## WHAT TO WORK ON
The listing below holds a line with "t.rd (EVT_R_CNT ev)" and a line with "def Sys2Proof.Claims.IdleStepPassesATick : Prop". Reproduce those two lines exactly, plus everything between them.

»»

/-- The next packet of an HEVC stream: a NAL unit of the record at the read offset of its encoder ring, or a fragment of one (RFC 7798). -/
def State.sendHevc (s : State) (n : Nat) : State :=
  let c := s.sendInst n / 4 % 4
  let e := s.sendInst n % 4
  let sb := s.encRingSize c e
  let rp := (s.rd (ENC_S_BS_RP c e)).toNat
  if sb = 0 || rp = (s.rd (ENC_S_BS_WP c e)).toNat then s
  else
    let h := s.memRead (s.encRingBase c e + rp) 32
    let len := leAt h 8 4
    let next := w32 ((rp + roundUp (32 + len) 64) % sb)
    if leAt h 4 1 = 3 then s.encRpWrite c e next
    else
      let nals := (annexB (s.memRead (s.encRingBase c e + rp + 32) len) none).filter (fun u => decide (2 ≤ u.length))
      let x := s.sendOf n
      match nals[x.nal]? with
      | none => (s.setSend n { x with nal := 0, sent := 0 }).encRpWrite c e next
      | some u =>
        let room := max 4 (s.sendBytes n)
        let ago := ((s.ns - w32 (leAt h 0x14 4)).toNat : Int)
        let ts := rtpTs (s.tai - ago) 90000
        let lastRec := bitsOf (leAt h 0x1C 2) 6 6 == 1 && x.nal + 1 == nals.length
        let whole := decide (u.length ≤ room)
        let body := (u.drop (2 + x.sent)).take (room - 3)
        let done := whole || decide (u.length ≤ 2 + x.sent + body.length)
        let fu : List Byte := beBytes 1 (beAt u 0 1 / 128 * 128 + 98 + beAt u 0 1 % 2) ++ sliceAt u 1 1 ++
          beBytes 1 (128 * b2n (x.sent == 0) + 64 * b2n done + beAt u 0 1 / 2 % 64) ++ body
        let s := s.sendOut n (lastRec && done) ts (if whole then u else fu)
        let y := s.sendOf n
        if !done then s.setSend n { y with sent := x.sent + body.length }
        else if x.nal + 1 == nals.length then (s.setSend n { y with nal := 0, sent := 0 }).encRpWrite c e next
        else s.setSend n { y with nal := x.nal + 1, sent := 0 }

/-- Row ETH_SEND_PACKET: a stream transmits its next paced packet on each path. -/
def execEthSendPacket (n : Fin 32) (s : State) : Res :=
  .next (
    if !bitOf (s.rd (ETH_S_CFG n)) 0 then s
    else
      match s.sendType n with
      | 0 => if (s.sendOf n).sending then s.sendVideo n else s
      | 1 => s.sendAudio n
      | 2 =>
        if (s.sendOf n).sending then
          let t := s.sendOut n true (s.sendOf n).ts (Config.ancPayload (s.rd (SCN_TC (s.sendInst n % 4))) (s.scnId (s.sendInst n % 4)))
          t.setSend n { t.sendOf n with sending := false }
        else s
      | _ => s.sendHevc n)

end Sys2Proof.Machine
end

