-- ==== Sys2Proof/Certificates/Slice0/Obligations.lean ====
section
/-! DEFINITION. Statements about the block, for proof: what each command does, under conditions on the state and its operands alone. -/

/-! ### Terms of the statements -/

namespace Sys2Proof.Claims
open Sys2Proof.Machine

/-- The command answers a next state of which `P` holds. -/
def Runs (i : Instr) (s : State) (P : State → Prop) : Prop := ∃ t, exec i s = .next t ∧ P t

/-- A host access to the register reaches it (R40, R41, R114). -/
def Reach (s : State) (r : Reg) : Prop := s.hostUp = true ∧ s.accessible r.off = true

/-- Every register outside the listed offsets holds what it held. -/
def RegsBut (s t : State) (os : List Nat) : Prop := ∀ o, o ∉ os → tabGet? t.regs o = tabGet? s.regs o

/-- Every byte of GDDR7 reads as before. -/
def SameMem (s t : State) : Prop := ∀ a, t.mem a = s.mem a

/-- One occurrence of an event was raised last, with its source and VALUE: it counts, and its VALUE is kept (R474, R475). -/
def Raised (s t : State) (ev src : Nat) (v : Word) : Prop :=
  (∃ o : Occ, t.occ = s.occ ++ [o] ∧ o.num = ev ∧ o.source = src ∧ o.value = v) ∧
  t.rd (EVT_R_CNT ev) = satAdd (s.rd (EVT_R_CNT ev)) 1 ∧ t.rd (EVT_R_LAST ev) = v

/-- The registers that an event changes when it is raised. -/
def evRegs (ev : Nat) : List Nat := [(EVT_R_CNT ev).off, (EVT_R_LAST ev).off]

/-- The registers that show the Vault's own state (R452, R462). -/
def vaultShown : List Nat :=
  [VLT_STATUS.off, VLT_HOLD_CAUSE.off, VLT_RB_RIG.off, VLT_RB_CAL.off, VLT_RB_FW.off, (VLT_SERIAL 0).off, (VLT_SERIAL 1).off, (VLT_SERIAL 2).off, (VLT_SERIAL 3).off]

end Sys2Proof.Claims

open Sys2Proof Sys2Proof.Machine Sys2Proof.Claims

/-! ### The queue, the tick, and reset -/

/-- A step runs the command at the front of the queue on the queue's rest. -/
def Sys2Proof.Claims.StepRunsFrontCommand : Prop :=
  ∀ (c : Instr) (cs : List Instr) (s : State), step { s with pending := c :: cs } = exec c { s with pending := cs }

/-- With an empty queue one tick of 0.8 ns passes (the model's choice, log entry 87): TB0 adds STK_TB0_INC (R131), a wrap of NS moves ETH_TB0_WRAP (R449), and
no other register, no memory and no queue changes; with the clocks stopped TB0 stands. -/
def Sys2Proof.Claims.IdleStepPassesATick : Prop :=
  ∀ s : State, s.pending = [] → ∃ t, step s = .next t ∧
    (s.hlt.clocksStopped = false →
      t.tb0 = BitVec.ofNat 64 (s.tb0.toNat + (s.rd STK_TB0_INC).toNat) ∧ t.ticks = s.ticks + 1 ∧
      t.rd ETH_TB0_WRAP = s.rd ETH_TB0_WRAP + w32 ((s.tb0.toNat + (s.rd STK_TB0_INC).toNat) / 2 ^ 64)) ∧
    (s.hlt.clocksStopped = true → t.tb0 = s.tb0 ∧ t.ticks = s.ticks) ∧
    RegsBut s t [ETH_TB0_WRAP.off] ∧ t.pending = [] ∧
    t = { s with regs := t.regs, tb0 := t.tb0, ticks := t.ticks, stk := { s.stk with tb1 := t.stk.tb1 } }
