@[simp] theorem State.wr_g7 (s : State) (r : Reg) (v : Word) : (s.wr r v).g7 = s.g7 := rfl
@[simp] theorem State.wr_blk (s : State) (r : Reg) (v : Word) : (s.wr r v).blk = s.blk := rfl
@[simp] theorem State.wr_rig (s : State) (r : Reg) (v : Word) : (s.wr r v).rig = s.rig := rfl
@[simp] theorem State.wr_boot (s : State) (r : Reg) (v : Word) : (s.wr r v).boot = s.boot := rfl
@[simp] theorem State.wr_strm (s : State) (r : Reg) (v : Word) : (s.wr r v).strm = s.strm := rfl
@[simp] theorem State.wr_log (s : State) (r : Reg) (v : Word) : (s.wr r v).log = s.log := rfl
@[simp] theorem State.wr_hlt (s : State) (r : Reg) (v : Word) : (s.wr r v).hlt = s.hlt := rfl
@[simp] theorem State.wr_occ (s : State) (r : Reg) (v : Word) : (s.wr r v).occ = s.occ := rfl
@[simp] theorem State.wr_stk (s : State) (r : Reg) (v : Word) : (s.wr r v).stk = s.stk := rfl
@[simp] theorem State.wr_coachPend (s : State) (r : Reg) (v : Word) : (s.wr r v).coachPend = s.coachPend := rfl
@[simp] theorem State.wr_cat (s : State) (r : Reg) (v : Word) : (s.wr r v).cat = s.cat := rfl
@[simp] theorem State.wr_calNew (s : State) (r : Reg) (v : Word) : (s.wr r v).calNew = s.calNew := rfl
@[simp] theorem State.wr_colNew (s : State) (r : Reg) (v : Word) : (s.wr r v).colNew = s.colNew := rfl
@[simp] theorem State.wr_drv (s : State) (r : Reg) (v : Word) : (s.wr r v).drv = s.drv := rfl
@[simp] theorem State.wr_lkp (s : State) (r : Reg) (v : Word) : (s.wr r v).lkp = s.lkp := rfl
@[simp] theorem State.wr_cmp (s : State) (r : Reg) (v : Word) : (s.wr r v).cmp = s.cmp := rfl
@[simp] theorem State.wr_scn (s : State) (r : Reg) (v : Word) : (s.wr r v).scn = s.scn := rfl
@[simp] theorem State.wr_enc (s : State) (r : Reg) (v : Word) : (s.wr r v).enc = s.enc := rfl
@[simp] theorem State.wr_encCore (s : State) (r : Reg) (v : Word) : (s.wr r v).encCore = s.encCore := rfl
@[simp] theorem State.wr_zrx (s : State) (r : Reg) (v : Word) : (s.wr r v).zrx = s.zrx := rfl
@[simp] theorem State.wr_call (s : State) (r : Reg) (v : Word) : (s.wr r v).call = s.call := rfl
@[simp] theorem State.wr_vault (s : State) (r : Reg) (v : Word) : (s.wr r v).vault = s.vault := rfl
@[simp] theorem State.wr_nv (s : State) (r : Reg) (v : Word) : (s.wr r v).nv = s.nv := rfl
@[simp] theorem State.wr_sets (s : State) (r : Reg) (v : Word) : (s.wr r v).sets = s.sets := rfl
@[simp] theorem State.wr_recs (s : State) (r : Reg) (v : Word) : (s.wr r v).recs = s.recs := rfl
@[simp] theorem State.wr_dec (s : State) (r : Reg) (v : Word) : (s.wr r v).dec = s.dec := rfl
@[simp] theorem State.wr_aud (s : State) (r : Reg) (v : Word) : (s.wr r v).aud = s.aud := rfl
@[simp] theorem State.wr_eng (s : State) (r : Reg) (v : Word) : (s.wr r v).eng = s.eng := rfl
@[simp] theorem State.wr_lnd (s : State) (r : Reg) (v : Word) : (s.wr r v).lnd = s.lnd := rfl
@[simp] theorem State.wr_spt (s : State) (r : Reg) (v : Word) : (s.wr r v).spt = s.spt := rfl
@[simp] theorem State.wr_lanes (s : State) (r : Reg) (v : Word) : (s.wr r v).lanes = s.lanes := rfl
@[simp] theorem State.wr_scripts (s : State) (r : Reg) (v : Word) : (s.wr r v).scripts = s.scripts := rfl
@[simp] theorem State.wr_rings (s : State) (r : Reg) (v : Word) : (s.wr r v).rings = s.rings := rfl
@[simp] theorem State.wr_edc (s : State) (r : Reg) (v : Word) : (s.wr r v).edc = s.edc := rfl
@[simp] theorem State.wr_retrain (s : State) (r : Reg) (v : Word) : (s.wr r v).retrain = s.retrain := rfl
@[simp] theorem State.wr_tb0 (s : State) (r : Reg) (v : Word) : (s.wr r v).tb0 = s.tb0 := rfl
@[simp] theorem State.wr_ticks (s : State) (r : Reg) (v : Word) : (s.wr r v).ticks = s.ticks := rfl
@[simp] theorem State.wr_fatalN (s : State) (r : Reg) (v : Word) : (s.wr r v).fatalN = s.fatalN := rfl
@[simp] theorem State.wr_hiZ (s : State) (r : Reg) (v : Word) : (s.wr r v).hiZ = s.hiZ := rfl
@[simp] theorem State.wr_hostData (s : State) (r : Reg) (v : Word) : (s.wr r v).hostData = s.hostData := rfl
@[simp] theorem State.wr_out (s : State) (r : Reg) (v : Word) : (s.wr r v).out = s.out := rfl
@[simp] theorem State.wr_roundFlags (s : State) (r : Reg) (v : Word) : (s.wr r v).roundFlags = s.roundFlags := rfl
@[simp] theorem State.wr_freeCtr (s : State) (r : Reg) (v : Word) : (s.wr r v).freeCtr = s.freeCtr := rfl
@[simp] theorem State.wr_pending (s : State) (r : Reg) (v : Word) : (s.wr r v).pending = s.pending := rfl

««

## TASK OUTPUT
  t.rd (EVT_R_CNT ev) = satAdd (s.rd (EVT_R_CNT ev)) 1 ∧ t.rd (EVT_R_LAST ev) = v

/-- The registers that an event changes when it is raised. -/
def evRegs (ev : Nat) : List Nat := [(EVT_R_CNT ev).off, (EVT_R_LAST ev).off]

/-- The registers that show the Vault's own state (R452, R462). -/
def vaultShown : List Nat :=
  [VLT_STATUS.off, VLT_HOLD_CAUSE.off, VLT_RB_RIG.off, VLT_RB_CAL.off, VLT_RB_FW.off, (VLT_SERIAL 0).off, (VLT_SERIAL 1).off, (VLT_SERIAL 2).off, (VLT_SERIAL 3).off]

end Sys2Proof.Claims

open Sys2Proof Sys2Proof.Machine Sys2Proof.Claims

/-! ### The queue, the tick, and reset -/

/-- A step runs the command at the front of the queue on the queue's rest. -/
def Sys2Proof.Claims.StepRunsFrontCommand : Prop :=
  ∀ (c : Instr) (cs : List Instr) (s : State), step { s with pending := c :: cs } = exec c { s with pending := cs }

/-- With an empty queue one tick of 0.8 ns passes (the model's choice, log entry 87): TB0 adds STK_TB0_INC (R131), a wrap of NS moves ETH_TB0_WRAP (R449), and
no other register, no memory and no queue changes; with the clocks stopped TB0 stands. -/
def Sys2Proof.Claims.IdleStepPassesATick : Prop :=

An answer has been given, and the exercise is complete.